Stored items:
-- ==== Sys2Proof/Machine/Assembler.lean ====
section
/-!
DEFINITION. Machine/Assembler.lean: the textual form of a command stream (R61). One command per line, the mnemonic in
capitals, operands separated by blanks, `;` starting a comment, and `.width N` at the head of the program. What R61
leaves open (blanks, numerals, what is no line) is settled in log entry 11.
-/

namespace Sys2Proof.Machine

/-- A piece of a line. -/
inductive Token where
  | word (w : List Char)
  | openBracket
  | closeBracket
  | comma
deriving DecidableEq, Repr

/-- The word read so far, if there is one, in front of the tokens that follow it. -/
def endWord (acc : List Char) (rest : List Token) : List Token :=
  if acc.isEmpty then rest else .word acc.reverse :: rest

/-- The tokens of one line; `acc` is the word being read, reversed. A comment ends the line. -/
def lexLine : List Char → List Char → List Token
  | [], acc => endWord acc []
  | c :: cs, acc =>
    if c = ';' then endWord acc []
    else if c = ' ' ∨ c = '\t' ∨ c = '\r' then endWord acc (lexLine cs [])
    else if c = '[' then endWord acc (.openBracket :: lexLine cs [])
    else if c = ']' then endWord acc (.closeBracket :: lexLine cs [])
    else if c = ',' then endWord acc (.comma :: lexLine cs [])
    else lexLine cs (c :: acc)

/-- The lines of a text; `acc` is the line being read, reversed. -/
def splitLines : List Char → List Char → List (List Char)
  | [], acc => [acc.reverse]
  | c :: cs, acc => if c = '\n' then acc.reverse :: splitLines cs [] else splitLines cs (c :: acc)

/-- The value of a decimal digit. -/
def digitValue (c : Char) : Option Nat :=
  if 48 ≤ c.toNat ∧ c.toNat ≤ 57 then some (c.toNat - 48) else none

/-- A decimal numeral read from its most significant digit, continuing from `acc`. -/
def readDigits : List Char → Nat → Option Nat
  | [], acc => some acc
  | c :: cs, acc =>
    match digitValue c with
    | some d => readDigits cs (10 * acc + d)
    | none => none

/-- A natural number in decimal, at least one digit. -/
def readNat (w : List Char) : Option Nat := if w.isEmpty then none else readDigits w 0

/-- An integer in decimal, a minus sign allowed. -/
def readInt (w : List Char) : Option Int :=
  match w with
  | '-' :: ds => (readNat ds).map fun k => -(k : Int)
  | _ => (readNat w).map fun k => (k : Int)

/-- A bit: 0 or 1 (R61, R145). -/
def readBit (w : List Char) : Option Bit :=
  if w = ['0'] then some false else if w = ['1'] then some true else none

/-- The name of a mode (R61). -/
def readModeName (w : List Char) : Option (BitVec 4) :=
  if w = "ONE_TO_MANY".toList then some Mode.shift.token
  else if w = "MANY_TO_ONE".toList then some Mode.external.token
  else none

/-- The operand of LDMODE: a name, or a number 0..15 (R61). -/
def readToken (w : List Char) : Option (BitVec 4) :=
  match readModeName w with
  | some m => some m
  | none =>
    match readNat w with
    | some k => if k < 16 then some (BitVec.ofNat 4 k) else none
    | none => none

/-- The elements of a vector that is not empty, up to its closing bracket. -/
def parseElements : List Token → Option (Vec × List Token)
  | .word w :: .closeBracket :: rest => (readBit w).map fun b => ([b], rest)
  | .word w :: .comma :: rest =>
    match readBit w, parseElements rest with
    | some b, some (v, rest') => some (b :: v, rest')
    | _, _ => none
  | _ => none

/-- A vector `[b0,b1,...,bk-1]`, k ≥ 0. -/
def parseVec : List Token → Option (Vec × List Token)
  | .openBracket :: .closeBracket :: rest => some ([], rest)
  | .openBracket :: rest => parseElements rest
  | _ => none

/-- The vectors of a list of vectors that is not empty, up to its closing bracket. The first argument bounds their
number. -/
def parseVecElements : Nat → List Token → Option (List Vec × List Token)
  | 0, _ => none
  | fuel + 1, ts =>
    match parseVec ts with
    | some (v, .closeBracket :: rest) => some ([v], rest)
    | some (v, .comma :: rest) => (parseVecElements fuel rest).map fun p => (v :: p.1, p.2)
    | _ => none

/-- A list of vectors `[r0, r1, ..., rm-1]`, m ≥ 0. -/
def parseVecs : List Token → Option (List Vec × List Token)
  | .openBracket :: .closeBracket :: rest => some ([], rest)
  | .openBracket :: rest => parseVecElements rest.length rest
  | _ => none

/-- The commands that take no operand in the word. -/
def plainCommands : List Instr :=
  [.nop, .iclr, .ldtaps, .build, .ldseed, .lstep, .mstep, .oload, .shout]

/-- An operand that is one vector and ends the line. -/
def oneVec (make : Vec → Pseudo) (args : List Token) : Option Pseudo :=
  match parseVec args with
  | some (v, []) => some (make v)
  | _ => none

/-- The operands of GENERATE (R65). -/
def parseGenerate (args : List Token) : Option Pseudo :=
  match parseVec args with
  | some (taps, args') =>
    match parseVec args' with
    | some (seed, [.word count, .word mode]) =>
      match readInt count, readModeName mode with
      | some k, some m => some (.generate taps seed k m)
      | _, _ => none
    | _ => none
  | none => none

/-- The operands of COMPRESS (R66). -/
def parseCompress (args : List Token) : Option Pseudo :=
  match parseVec args with
  | some (taps, args') =>
    match parseVec args' with
    | some (seed, args'') =>
      match parseVecs args'' with
      | some (responses, []) => some (.compress taps seed responses)
      | _ => none
    | none => none
  | none => none

/-- A line that begins with the word `w` and goes on with `args` (R61 to R66). -/
def parseCommand (w : List Char) (args : List Token) : Option Pseudo :=
  match plainCommands.find? fun i => i.mnemonic.toList == w with
  | some i => if args.isEmpty then some (.command i) else none
  | none =>
    if w = "SHIN".toList then
      match args with
      | [.word b] => (readBit b).map fun b => .command (.shin b)
      | _ => none
    else if w = "LDMODE".toList then
      match args with
      | [.word m] => (readToken m).map fun m => .command (.ldmode m)
      | _ => none
    else if w = "LSTEPS".toList then
      match args with
      | [.word k] => (readNat k).map Pseudo.lsteps
      | _ => none
    else if w = "READOUT".toList then if args.isEmpty then some .readout else none
    else if w = "VEC".toList then oneVec .vec args
    else if w = "TAPS".toList then oneVec .taps args
    else if w = "SEED".toList then oneVec .seed args
    else if w = "RESP".toList then oneVec .resp args
    else if w = "GENERATE".toList then parseGenerate args
    else if w = "COMPRESS".toList then parseCompress args
    else none

/-- A whole program: the width of its `.width` directive, if it has one, and the commands of its lines in order. -/
structure Assembly where
  width : Option Nat
  commands : List Instr
deriving DecidableEq, Repr

/-- The commands of one line. READOUT takes N from the directive (R64), so without one it is refused. -/
def assembleItem (width : Option Nat) (p : Pseudo) : Option (List Instr) :=
  match p, width with
  | .readout, none => none
  | .readout, some n => some (Pseudo.expand n .readout)
  | p, _ => some (p.expand 0)

/-- The commands of the lines after the head of the program. -/
def assembleLines (width : Option Nat) : List (List Token) → Option (List Instr)
  | [] => some []
  | [] :: lines => assembleLines width lines
  | (.word w :: args) :: lines =>
    match (parseCommand w args).bind (assembleItem width), assembleLines width lines with
    | some cs, some rest => some (cs ++ rest)
    | _, _ => none
  | _ :: _ => none

/-- A program from its lines: blank lines, then the directive if there is one, then the rest (R61). -/
def assembleProgram : List (List Token) → Option Assembly
  | [] => some ⟨none, []⟩
  | [] :: lines => assembleProgram lines
  | ([.word w, .word k]) :: lines =>
    if w = ".width".toList then
      match readNat k with
      | some n =>
        if n = 0 then none else (assembleLines (some n) lines).map fun cs => ⟨some n, cs⟩
      | none => none
    else (assembleLines none ([.word w, .word k] :: lines)).map fun cs => ⟨none, cs⟩
  | line :: lines => (assembleLines none (line :: lines)).map fun cs => ⟨none, cs⟩

/-- The program a text stands for; `none` where a line is no line of R61 to R66. -/
def assemble (text : List Char) : Option Assembly :=
  assembleProgram ((splitLines text []).map fun l => lexLine l [])

/-- The command words of a program (R54). -/
def Assembly.words (a : Assembly) : List Word := a.commands.map encode

/-- The textual form of one command (R61). -/
def Instr.text : Instr → List Char
  | .shin b => "SHIN ".toList ++ [if b then '1' else '0']
  | .ldmode m => "LDMODE ".toList ++ Nat.toDigits 10 m.toNat
  | .nop => Instr.nop.mnemonic.toList
  | .iclr => Instr.iclr.mnemonic.toList
  | .ldtaps => Instr.ldtaps.mnemonic.toList
  | .build => Instr.build.mnemonic.toList
  | .ldseed => Instr.ldseed.mnemonic.toList
  | .lstep => Instr.lstep.mnemonic.toList
  | .mstep => Instr.mstep.mnemonic.toList
  | .oload => Instr.oload.mnemonic.toList
  | .shout => Instr.shout.mnemonic.toList

/-- The textual form of a command stream, one command per line (R61). -/
def programText (is : List Instr) : List Char := (is.map fun i => Instr.text i ++ ['\n']).flatten

end Sys2Proof.Machine
end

Assignment
Search the entries for the string "splitLines" and copy each line where it occurs.

Task answer
def splitLines : List Char → List Char → List (List Char)
  | c :: cs, acc => if c = '\n' then acc.reverse :: splitLines cs [] else splitLines cs (c :: acc)
  assembleProgram ((splitLines text []).map fun l => lexLine l [])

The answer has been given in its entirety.